Hackers demand $70m after Kaseya attack

Hackers were demanding $70 million in bitcoin in exchange for data stolen during an attack on a US IT company that has shuttered hundreds of Swedish supermarkets. Researchers believe more than 1,000 companies could have been affected by the attack on Miami-based firm Kaseya, which provides IT services to some 40,000 businesses around the world.

The FBI warned Sunday that the scale of the “ransomware” attack — a form of digital hostage-taking where hackers encrypt victims’ data and then demand money for restored access — is so large that it may be “unable to respond to each victim individually”. Sweden’s Coop supermarket chain was among the most high-profile victims, with “a majority” of their 800 stores still closed three days after the hack paralysed its cash registers, spokesman Kevin Bell told AFP.

Coop is not a direct customer of Kaseya’s, but its IT subcontractor Visma Esscom was hit by the attack.

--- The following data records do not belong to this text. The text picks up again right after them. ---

-- ==== Sys2Proof/Machine/Commands.lean ====
section
/-! DEFINITION. The commands of the object tables: when each is refused, and what it does (R428 and each chapter). -/

namespace Sys2Proof.Machine

/-! ### Clears (R460) -/

def clearList (d : Dev) (ns is_ : List Nat) : Dev := is_.foldl (fun d i => d.clearCounters ns i) d

def rfCounters : List Nat := [Obj.RF_PKTS, Obj.RF_BYTES, Obj.RF_SEQ_LOST, Obj.RF_LATE, Obj.RF_EARLY, Obj.RF_RECOVERED, Obj.RF_ABSENT,
  Obj.RF_BAD, Obj.RF_OFFGRID, Obj.RF_STORE_FULL, Obj.RF_MIRROR_GAP]
def fmCounters : List Nat := [Obj.FM_REF_FORCED, Obj.FM_RH_EVENTS, Obj.FM_CE, Obj.FM_UE, Obj.FM_ODECC, Obj.FM_POISON_READ,
  Obj.FM_RETRAINS, Obj.FM_REF_DEBT_MAX]

/-- CE_COUNT_CLEAR: the counters of engine `n` and of its layers. -/
def Dev.ceCountClear (d : Dev) (n : Nat) : Dev :=
  clearList (d.clearCounters [Obj.CE_BG_ABSENT] n) [Obj.CE_LAYER_DROPOUTS, Obj.CE_LAYER_UNDERRUN] ((List.range 8).map (8 * n + ·))

/-- CANOPY_COUNT_CLEAR. -/
def Dev.canopyCountClear (d : Dev) : Dev :=
  clearList (d.clearCounters [Obj.CN_FRAMES_OK, Obj.CN_FRAMES_BAD, Obj.CN_REFUSED, Obj.CANOPY_MIRROR_MISS] 0) [Obj.CI_FRAMES]
    (List.range 128)

/-- AO_COUNT_CLEAR: index 0 also clears the mirror counters. -/
def Dev.aoCountClear (d : Dev) (a : Nat) : Dev :=
  let d := d.clearCounters [Obj.AO_ABSENT, Obj.AO_LATE_DROP] a
  if a = 0 then d.clearCounters [Obj.AUD_MIRROR_GAP, Obj.AUD_MIRROR_MISS] 0 else d

/-- MIX_COUNT_CLEAR. -/
def Dev.mixCountClear (d : Dev) : Dev :=
  clearList (d.clearCounters [Obj.MIX_COMMITS, Obj.MIX_ECC_ERR] 0) [Obj.MIX_OUT_SAT] (List.range 4096)

/-- FS_COUNT_CLEAR: index 0 also clears FS_MIRROR_MISS. -/
def Dev.fsCountClear (d : Dev) (p : Nat) : Dev :=
  let d := d.clearCounters [Obj.FS_DROPS, Obj.FS_REPEATS] p
  if p = 0 then d.clearCounters [Obj.FS_MIRROR_MISS] 0 else d

/-- LANE_COUNT_CLEAR and MG_COUNT_CLEAR: the counters and their saturation word in one step (R107, R402). -/
def Dev.laneCountClear (d : Dev) (l : Nat) : Dev := (d.clearCounters laneCounters l).setReg Obj.LANE_SAT l 0
def Dev.mgCountClear (d : Dev) (m : Nat) : Dev := (d.clearCounters mgCounters m).setReg Obj.MG_SAT m 0

/-- FM_COUNT_CLEAR: index 0 also clears the counters of the classes and stacks. -/
def Dev.fmCountClear (d : Dev) (pc : Nat) : Dev :=
  let d := d.clearCounters fmCounters pc
  if pc = 0 then
    clearList (clearList (d.clearCounters [Obj.FM_SCRUB_PASSES] 0) [Obj.FM_CLASS_OVER] (List.range 6)) [Obj.FM_HOT_ENTRIES]
      (List.range 2)
  else d

/-- TWIN_COUNT_CLEAR. -/
def Dev.twinCountClear (d : Dev) : Dev :=
  d.clearCounters [Obj.DP_GRANTS, Obj.DP_EXPIRIES, Obj.TWIN_DIGEST_MISMATCH, Obj.TWIN_JOINS, Obj.TWIN_JOIN_FAILS, Obj.TWIN_UNSEALED,
    Obj.TWIN_RECORDS_LOST, Obj.REF_GRANTS] 0

/-- CH_COUNT_CLEAR. -/
def Dev.chCountClear (d : Dev) : Dev :=
  clearList (d.clearCounters [Obj.CH_EVENTS_DROPPED, Obj.CH_BULK_EXPIRED] 0)
    [Obj.CH_REQUESTS, Obj.CH_REFUSED, Obj.CH_MALFORMED, Obj.CH_DUPLICATES] (List.range 5)

/-- RMB_COUNT_CLEAR. -/
def Dev.rmbCountClear (d : Dev) : Dev :=
  clearList (d.clearCounters [Obj.RMB_TABLE_CE, Obj.RMB_TABLE_UE] 0) [Obj.RMB_RUNS] (List.range 7)

/-- DBG_COUNT_CLEAR. -/
def Dev.dbgCountClear (d : Dev) : Dev :=
  let d := d.clearCounters [Obj.DBG_REFUSED, Obj.DBG_HALT_REFUSED, Obj.DBG_MEM_ACCESSES] 0
  let d := clearList d [Obj.BUS_OUTSTANDING_MAX, Obj.BUS_ERRORS] (List.range 9)
  clearList d [Obj.BUS_AGED, Obj.BUS_GRANTS] (List.range 12)

/-! ### Statuses beyond type and range -/

/-- MIX_COMMIT: R296, and the rows that the gain area holds (R480). -/
def Dev.mixCommitStatus (d : Dev) : Nat :=
  let st := d.commitStatus
  let after := d.mix.opened.foldl (fun m kv => smSet m kv.1 (kv.2.getD 0) 0) d.mix.gain
  let rows := (after.map (fun kv => kv.1 / 4096)).eraseDups.length
  if st = stOk ∧ d.gainRowsMax < rows then stNoCapacity else st

/-- TAKE_CANCEL is refused for a Hamper's take (R179). -/
def Dev.cancelStatus (d : Dev) (p : Nat) : Nat :=
  match (d.out p).pend with
  | some t => if t.hamper.isSome then stConflict else stOk
  | none => stOk

/-- LANE_SPARE_FORCE (Table 3.10). -/
def Dev.spareForceStatus (d : Dev) (l : Nat) : Nat :=
  if isSpare l then stInvalid
  else if d.laneState l ≠ lnActive then stWrongState
  else if !d.spareFree (laneGroup l) (laneNo l) then stConflict
  else stOk

/-- Status of a command whose argument has its type and range. -/
def Dev.cmdStatus (d : Dev) (num i : Nat) (arg : Bytes) : Nat :=
  if num = Obj.MT_STEP_APPLY then (if d.flag Obj.MT_STEP_PENDING then stOk else stWrongState)
  else if num = Obj.LANE_RESTART then (if d.laneState i = lnFail then stOk else stWrongState)
  else if num = Obj.LANE_SPARE_FORCE then d.spareForceStatus i
  else if num = Obj.TAKE_CANCEL then d.cancelStatus i
  else if num = Obj.HAMPER_FIRE then d.fireStatus i
  else if num = Obj.HAMPER_ABORT then (if (d.hamper i).isSome then stOk else stWrongState)
  else if num = Obj.HAMPER_CLEAR then (if (d.hamper i).isSome then stBusy else stOk)
  else if num = Obj.MIX_COMMIT then d.mixCommitStatus
  else if num = Obj.FM_PC_RETIRE then d.pcRetireStatus
  else if num = Obj.FM_RETIRE_CLEAR then (if d.life.phase = .layBy then stOk else stWrongState)
  else if num = Obj.DP_RELEASE then d.dpReleaseStatus
  else if num = Obj.TWIN_JOIN then d.twinJoinStatus
  else if num = Obj.REF_HANDOVER then d.handoverStatus
  else if num = Obj.START then d.startStatus
  else if num = Obj.DEV_LAYBY then d.layByStatus
  else if num = Obj.DEV_RESET then (if d.holds then stConflict else stOk)
  else if num = Obj.UPD_ACTIVATE then d.activateCheck.2
  else if num = Obj.UPD_REVERT then d.revertStatus
  else if num = Obj.UPD_DISCARD then d.discardStatus
  else if num = Obj.SEC_ATTEST then d.attestStatus
  else if num = Obj.SEC_KEY_REVOKE then d.revokeStatus i
  else if num = Obj.SEC_LIFECYCLE_SET then d.lifecycleStatus (beNat arg)
  else stOk

/-- What a refused command leaves behind: UPD_REFUSAL takes the code of the failing check (R494). DESIGN CHOICE (log 122): a refused
HAMPER_FIRE adds nothing to TAKES_REFUSED, which R174 gives to takes. -/
def Dev.cmdRefused (d : Dev) (num : Nat) : Dev :=
  if num = Obj.UPD_ACTIVATE then d.setReg Obj.UPD_REFUSAL 0 d.activateCheck.1 else d

/-- A command with an apply time of its own: its argument alone sets E, and it arms at acceptance (R183, R296, R428). -/
def argTimed (num : Nat) : Bool := num == Obj.HAMPER_FIRE || num == Obj.MIX_COMMIT

/-! ### Effects -/

/-- The effect of a command at its E; `e` and `late` matter to the commands that arm. -/
def Dev.cmdApply (d : Dev) (num i : Nat) (arg : Bytes) (e : Nat) (late : Bool) : Dev :=
  if num = Obj.MT_STEP_APPLY then d.modRef (fun r => { r with stepArmed := true })
  else if num = Obj.SYNTH_STROBE then d.strobe
  else if num = Obj.LANE_RESTART then d.restartLane i
  else if num = Obj.LANE_SPARE_FORCE then d.wantRetire i
  else if num = Obj.LANE_COUNT_CLEAR then d.laneCountClear i
  else if num = Obj.TAKE_CANCEL then d.cancelTake i
  else if num = Obj.HAMPER_FIRE then d.fireHamper i e late
  else if num = Obj.HAMPER_ABORT then d.abortHamper i
  else if num = Obj.HAMPER_CLEAR then d.clearHamper i
  else if num = Obj.TAKE_COUNT_CLEAR then d.clearCounters [Obj.TAKES_EXECUTED, Obj.TAKES_LATE, Obj.TAKES_DIRTY, Obj.TAKES_REFUSED] 0
  else if num = Obj.IN_COUNT_CLEAR then
    d.clearCounters [Obj.IN_MARK_DISAGREE, Obj.IN_DISCONT, Obj.IN_HOLES, Obj.IN_GANG_SKEW] i
  else if num = Obj.OUT_COUNT_CLEAR then d.clearCounters [Obj.OUT_REPHASE, Obj.OUT_DIRTY, Obj.OUT_UNDERFLOW] i
  else if num = Obj.FS_COUNT_CLEAR then d.fsCountClear i
  else if num = Obj.RF_COUNT_CLEAR then d.clearCounters rfCounters i
  else if num = Obj.TF_COUNT_CLEAR then d.clearCounters [Obj.TF_PKTS, Obj.TF_BYTES, Obj.TF_LATE_DATA] i
  else if num = Obj.PKT_COUNT_CLEAR then d.clearCounters [Obj.GW_REANCHOR, Obj.PKT_FCS_ERR, Obj.PKT_HDR_ERR, Obj.PKT_UNMATCHED] i
  else if num = Obj.CE_COUNT_CLEAR then d.ceCountClear i
  else if num = Obj.CANOPY_COUNT_CLEAR then d.canopyCountClear
  else if num = Obj.AO_COUNT_CLEAR then d.aoCountClear i
  else if num = Obj.MIX_JOURNAL_DISCARD then d.journalDiscard
  else if num = Obj.MIX_COMMIT then d.commitArm e
  else if num = Obj.MIX_COUNT_CLEAR then d.mixCountClear
  else if num = Obj.AP_COUNT_CLEAR then d.clearCounters [Obj.AP_REPLACED, Obj.AP_MUTES, Obj.AP_SLIPS] i
  else if num = Obj.FM_PC_RETIRE then d.fmRetire i
  else if num = Obj.FM_RETIRE_CLEAR then d.retireClear
  else if num = Obj.FM_COUNT_CLEAR then d.fmCountClear i
  else if num = Obj.DP_RELEASE then d.releasePass 0
  else if num = Obj.TWIN_JOIN then d.beginJoin
  else if num = Obj.REF_HANDOVER then d.refRevoke 0
  else if num = Obj.TWIN_COUNT_CLEAR then d.twinCountClear
  else if num = Obj.MG_COUNT_CLEAR then d.mgCountClear i
  else if num = Obj.START then d.modLife (fun x => { x with startDue := true })
  else if num = Obj.DEV_LAYBY then d.devLayBy
  else if num = Obj.CH_COUNT_CLEAR then d.chCountClear
  else if num = Obj.FLT_COUNT_CLEAR then clearList d [Obj.FLT_COUNT] (List.range 288)
  else if num = Obj.RMB_COUNT_CLEAR then d.rmbCountClear
  else if num = Obj.UPD_ACTIVATE then d.activateSlot.2
  else if num = Obj.UPD_REVERT then d.pushFallback
  else if num = Obj.UPD_DISCARD then d.discardUpdate
  else if num = Obj.SEC_ATTEST then d.attest arg
  else if num = Obj.SEC_KEY_REVOKE then d.revokeKey i
  else if num = Obj.SEC_LIFECYCLE_SET then d.lifecycleSet (beNat arg)
  else if num = Obj.DBG_COUNT_CLEAR then d.dbgCountClear
  else d

/-- The reset that an accepted command makes once its response has left, with its cause (Table 12.14, R495, R499). -/
def Dev.cmdReset (d : Dev) (num : Nat) : Option Nat :=
  if num = Obj.DEV_RESET then some rcCommand
  else if num = Obj.UPD_ACTIVATE ∧ d.activateSlot.1 then some rcUpdate
  else if num = Obj.UPD_REVERT then some rcFallback
  else none

end Sys2Proof.Machine
end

Bell stressed that the situation was looking “positive compared to a few days ago”, but the few hundred stores that have reopened were relying on alternative payment solutions, such as customers paying using their smartphones.

Experts believe the attack was probably carried out by REvil, a Russian-speaking hacking group known as a prolific perpetrator of ransomware attacks. A post on Happy Blog, a site on the dark web previously associated with the group, claimed responsibility for the attack and said it had infected “more than a million systems”.

The FBI believes that REvil, which also goes by the name Sodinokibi, was behind a ransomware attack last month on global meat-processing giant JBS, which ended up paying $11 million in bitcoin to the hackers. The blog post claiming responsibility for the Kaseya attack said the hackers would post a decryption tool online “so everyone will be able to recover from attack in less than an hour” — if they were handed $70 million in bitcoin.

Kaseya describes itself as a leading provider of IT and security management services to small and medium-sized businesses. The company said Sunday that it believed the damage had been restricted to a “very small number” of customers using its signature VSA software, which lets companies manage networks of computers and printers from a single point.

But cybersecurity firm Huntress Labs said in a Reddit forum that it was working with partners targeted in the attack, and that the software was manipulated “to encrypt more than 1,000 companies”. Kaseya said it had “immediately shut down” its servers after detecting the attack on Friday and warned its VSA customers to do the same, “to prevent them from being compromised.” The company has released a tool allowing its customers to find out whether their own computer systems have been compromised by the attack.

Kevin Reed, CISO at Acronis comments “Far as we’re aware, REvil’s systems involve a high degree of automation – humans are only involved if a victim wants to negotiate a price. So, they may not really need to scale to cover the “long tail” of $45,000 ransoms. Victim pays to a predefined Bitcoin wallet, they detect the payment and release the decryption key for the victim – no human involved at this stage. I think the offer of a universal decryptor is a PR stunt. If they indeed encrypted one million systems, assuming 1,000 systems per victim, it’s in the range of 1,000 victims – which correlates with some of the earlier findings reported. With an average of $45,000 per victim – was their standard fee in this case – that makes up $45 million. Yes, some victims were individually targeted and had higher ransoms, but I doubt the total target reached $70 million. Also, those individually targeted victims will be handled by humans anyway and their numbers seem not large enough at this point to impose the REvil scale-out problem.”